When the votes from the general public augment the expert panel scores – as is the case in Strictly Come Dancing – the biases observed in the expert panel scores are amplified. All of which means that, based on past series, the best place to perform is last and second is the least successful place to perform.
The implications of this are worrying if they spill over into the real world. Is there an advantage in going last (or first) into the interview room for a job – even if the applicants are evaluated between interviews? The same effects could have implications in so many situations, such as sitting down in a dentist’s chair or doctor’s surgery, appearing in front of a magistrate or having your examination script marked by someone with a huge pile of work to get through.

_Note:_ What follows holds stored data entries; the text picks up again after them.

-- ==== Sys2Proof/Machine/Lens.lean ====
section
/-! DEFINITION. The Lens in a rotation: facets with their entries (R52, R60 to R63, R71), background work (R62), NVM facets, host windows,
shots and captures (R67 to R69, R113 to R120, R189 to R192), echo steps (R144, R145, R177) and conversions (R209 to R213). -/

namespace Sys2Proof.Machine

/-! Time in the rotation -/

/-- Show the facet in progress (ROT_NOW). -/
def State.showNow (s : State) : State :=
  let f := min 63 (s.rot.lft / s.facetLft)
  s.fsetAll [(F.ROT_NOW_FACET, f), (F.ROT_NOW_OFFSET, s.rot.lft - f * s.facetLft)]

/-- Move the rotation to an LFT. -/
def State.setLft (s : State) (n : Nat) : State := (s.setRot fun r => { r with lft := n }).showNow

/-- Does work of `us` µs that starts t ns after the mark end by the end of the usable time of entry n? -/
def State.fits (s : State) (n t us : Nat) : Bool := 64 * t + 64000 * us ≤ s.entryEnd n * lftUnits

/-- The schedule word of the entry in progress. -/
def State.nowWord (s : State) : Nat := match s.rot.entry with | some n => s.facetWord n | none => 0xF

/-- Does the entry in progress admit a host class: 0 shots, 1 conversions, 2 background (R60)? -/
def State.admits (s : State) (c : Nat) : Bool := s.inKind kHOST && (facetArg s.nowWord).testBit c

/-! Background operations (R62) -/

/-- Types of background operations. -/
def isBackground (type : Nat) : Bool := type == opSCRUB || type == opSLINK_SET || type == opSTI_LOAD

/-- The ACTIVE background operations in order of acceptance. -/
def State.bgOps (s : State) : List Nat :=
  ((List.range 16).filter fun i => (s.opE i).st == .active && isBackground (s.opE i).type).mergeSort fun i j => (s.opE i).acc ≤ (s.opE j).acc

/-- Do background operations run in the entry in progress? In an IDLE facet in which a buoy listens none does (R276). -/
def State.bgFacet (s : State) : Bool := !s.rot.fog && ((s.inKind kIDLE && !s.listens) || s.admits 2)

/-- Does background work wait? -/
def State.bgWaits (s : State) : Bool := s.pwr.vdrvReq || !s.bgOps.isEmpty

/-- Start a background operation. -/
def State.startBg (s : State) (i : Nat) : State :=
  let t := (s.opE i).type
  if t = opSCRUB then s.startScrub i else if t = opSLINK_SET then s.startSlink i else s.startLoad i

/-- Start the next background operation while none runs; one that completes at its start makes room for the next. -/
def State.bgNext (s : State) : Nat → State
  | 0 => s
  | n + 1 =>
    match s.bgOps with
    | i :: _ => if (s.opE i).started then s else (s.startBg i).bgNext n
    | [] => s

/-- Background work in a facet that allows it: a pending request of the drive rail (R99), then the operations. -/
def State.background (s : State) : State :=
  if !s.bgFacet then s
  else
    let s := if s.pwr.vdrvReq then (s.setPwr fun p => { p with vdrvReq := false }).requestVdrv else s
    s.bgNext 16

/-! NVM facets (R62, R234, R332) -/

/-- The LEDGER_COMMIT that waits for a commit. -/
def State.waitingCommit (s : State) : Option Nat := (s.activeOps opLEDGER_COMMIT).find? fun i => !(s.opE i).started

/-- Start an NVM_WRITE where no ledger commit runs (R332). -/
def State.writeNext (s : State) : State :=
  if s.rot.fog || !s.inKind kNVM || s.ldg.commit.isSome || s.memu.nvm.isSome then s
  else
    match s.activeOps opNVM_WRITE with
    | i :: _ => s.startNvm i
    | [] => s

/-- Start what waits for an NVM facet: a ledger commit that is due, else an NVM_WRITE. -/
def State.nvmNext (s : State) : State :=
  if s.rot.fog || !s.inKind kNVM then s
  else
    let w := s.waitingCommit
    let s := s.commitIfDue w
    let s := match w, s.ldg.commit with
      | some i, some c => if c.op == some i then s.beginOp i else s
      | _, _ => s
    s.writeNext

/-! Entries (R52, R60 to R63, R71) -/

/-- The role starts at the first FLASH or CONTEND entry; a keeper's radio stays ON and its banks are held at C1D3 (R258, R317). -/
def State.lensRole (s : State) : State :=
  let s := s.startRole
  if s.isKeeper && !s.pwr.devHold.testBit domRADIO then
    let s := (s.setPwr fun p => { p with devHold := setBit p.devHold domRADIO }).wakeEvent [domRADIO]
    s.forMask F.MEM_POLICY_BANK s.forcedStrict
  else s

/-- Latch the temperature of the shot facet for chords (R28). -/
def State.latchTemps (s : State) (cs : List ChordCfg) : State :=
  let t := s.flowTemp
  let s := cs.foldl (fun (u : State) (c : ChordCfg) => u.setEchc c.chord { u.echc c.chord with temp := t }) s
  { s with flw := { s.flw with temp := t } }

/-- Has a buoy, its role started or not, nothing to do in a radio entry that wakes no domain for it (R415): a DATA or CONTEND entry without
a frame queued, an operation waiting or an answer to come, a FLOOD entry without relaying and without an own flood, neither the one in
which a join request goes out? -/
def State.radioIdle (s : State) : Bool :=
  s.role == roleBUOY && !s.listens && s.msh.await.isNone && s.rad.job.isNone && s.rad.wait.isNone &&
    !(s.mst == bsJOIN && s.inKind s.joinKind) &&
    (((s.inKind kDATA || s.inKind kCONTEND) && s.msh.queues.all (·.isEmpty) && (s.activeOps opRADIO_TX).isEmpty &&
        (s.activeOps opRADIO_SCAN).isEmpty) ||
      (s.inKind kFLOOD && !s.fbit F.MSH_RETRY_RELAY && s.floodClass.isNone))

/-- The domains that the work of the entry in progress needs: those of its kind, CORE for background operations that wait, and CORE and
RADIO where a buoy listens in an IDLE facet (R60, R276, R415). -/
def State.entryMask (s : State) : Nat :=
  let m := if s.radioIdle then 0 else s.needMask s.nowWord
  let m := if s.bgFacet && s.bgWaits then m.lor (2 ^ domCORE) else m
  if s.inKind kIDLE && s.listens then m.lor (2 ^ domCORE + 2 ^ domRADIO) else m

/-- Is an entry in progress, outside a preemption, with every domain of it ON (R63)? -/
def State.entryReady (s : State) : Bool := s.rot.entry.isSome && !s.rot.fog && (maskList 27 s.entryMask).all s.isOn

/-- Start what waits for the kind of the entry in progress, once its domains are ON (R63). -/
def State.startWork (s : State) : State := if s.entryReady then s.background.nvmNext.radioNext.floodNext else s

/-- Wake the domains of the entry in progress, and start its work when they are ON: at the start of its facet, or where a preemption ends
(R63, R71, R340). -/
def State.serveEntry (s : State) : State :=
  if s.rot.entry.isNone || s.rot.fog then s
  else
    let m := s.entryMask
    ((s.setRot fun r => { r with woke := r.woke.lor m }).wakeEvent (maskList 27 m)).startWork

/-- An attempt on the supply link ends; a SLINK_SET that ends makes room for the next background operation (R62, R348, R349). -/
def execSupplyLinkAttempt (x : LinkEnd) (s : State) : Host.Outcome State Fault Refusal :=
  s.run fun s => (s.slinkAttempt x.ack x.also.toNat).startWork

/-- The timeout of a wake's or an entry's transaction (R350). -/
def execDomainTransitionTimeout (s : State) : Host.Outcome State Fault Refusal :=
  s.run fun s => (s.transitionTimeout 0).startWork

/-- The validation of a load ends (R78); an STI_LOAD that ends makes room for the next background operation (R62). -/
def execStiValidationDone (s : State) : Host.Outcome State Fault Refusal := s.run fun s => s.validationDone.startWork

/-- Enter entry n. -/
def State.enterEntry (s : State) (n : Nat) : State :=
  let s := s.setRot fun r => { r with entry := some n }
  let w := s.facetWord n
  let k := facetKind w
  let s := if k = kFLASH ∨ k = kCONTEND then s.lensRole else s
  let s := if k = kSHOT then s.latchTemps (s.chordsIn (facetArg w)) else if s.admits 0 then s.latchTemps s.hostSet else s
  s.serveEntry

/-- The steps of a chord mask on this rotation's hardware shots are abandoned: their slots become FREE, their records follow at S1 (R144,
R167). -/
def State.freeSteps (s : State) (m : Nat) : State :=
  ((maskList 8 m).map fun c => c + 8 * (s.regN Reg.ROT_NUM % 2)).foldl (fun (u : State) (k : Nat) =>
    if u.slotState k = slotFULL ∧ u.fbit (F.AFE_SLOT_CTL_HOST k) = false ∧ u.regN (Reg.AFE_SLOT_ROT k) = u.regN Reg.ROT_NUM then
      u.setSlot k slotFREE
    else u) s

/-- An entry is abandoned for this rotation (R52, R71): counted; a flash listen is a missed flash; a conversion counts as abandoned
(R213); an ECHO entry's hardware steps free their slots. -/
def State.abandonEntry (s : State) (n : Nat) : State :=
  let s := s.addSat F.ROT_PREEMPT_CNT_ABANDONED 1
  let w := s.facetWord n
  if facetKind w = kFLASH ∧ s.keepsWindows then s.flashMissed
  else if facetKind w = kECHO then (if s.hostEcho || s.hostShots then s else s.freeSteps (facetArg w))
  else if facetKind w = kCONV ∧ (facetArg w % 32).land s.elemMask ≠ 0 then s.addSat F.TMU_CNT_ABANDONED 1
  else s

/-- The need of entry n as the load reported it, in µs. -/
def State.needUs (s : State) (n : Nat) : Nat := s.fget (F.ROT_FNEED_NEED n)

/-- Does entry n occur in this rotation (R52): does its facet begin before the mark lead? -/
def State.occurs (s : State) (n : Nat) : Bool := n * s.facetLft + 1 < s.rot.len

/-- Is a facet the start of an entry that is active in this rotation (R61)? -/
def State.startsEntry (s : State) (f : Nat) : Bool :=
  facetKind (s.facetWord f) != kCONTINUE && facetActive (s.facetWord f) (s.regN Reg.ROT_NUM)

/-- Does the Lens run its schedule: the idle rotation or RUN (R53)? -/
def State.schedules (s : State) : Bool := s.lens == lsIDLE || s.lens == lsRUN

/-- An active entry starts t ns after the mark where its need fits (R52, R71), else it is abandoned. -/
def State.tryEntry (s : State) (n t : Nat) : State :=
  if s.occurs n && s.fits n t (s.needUs n) then s.enterEntry n else s.abandonEntry n

/-- Does the start of facet f in recovery pass over a flash window of a buoy (R287)? -/
def State.missesFlash (s : State) (f : Nat) : Bool :=
  s.lens == lsRECOVER && s.rot.back == lsRUN && facetKind (s.facetWord f) == kFLASH && s.keepsWindows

One study, reported in the New York Times in 2011, found that experienced parole judges granted freedom about 65% of the time to the first prisoner to appear before them on a given day, and the first after lunch – but to almost nobody by the end of a morning session.
So our research confirms what has long been suspected – that the order in which performers (and quite possibly interviewees) appear can make a big difference. So it’s now time to look more carefully at the potential dangers this can pose more generally for people’s daily lives, and what we can do to best address the problem.
Exercise
You arrive at someone’s home and are ushered into the garden. You know that a train passes the end of the garden every half an hour on average but the trains are actually scheduled so that half pass by with an interval of a quarter of an hour and half with an interval of 45 minutes. Given that you have no clue when the last train passed by and the scheduled interval between that train and the next, how long can you expect to wait for the next train?
Solution to Exercise
The mean interval between trains is 30 minutes, so the average expected wait would seem to be 15 minutes if you arrive at a random time.
But it is three times as likely that you will arrive during the 45 minutes interval as during the 15 minutes interval, and therefore three times the chance of waiting 22.5 minutes (half way along the 45 minutes interval) as 7.5 minutes (half way along the 15 minutes interval).
So your expected wait is 3 x 22.5 minutes plus 1 x 7.5 minutes, divided by four. This equals 75 divided by 4 or 18.75 minutes (18 minutes, 45 seconds).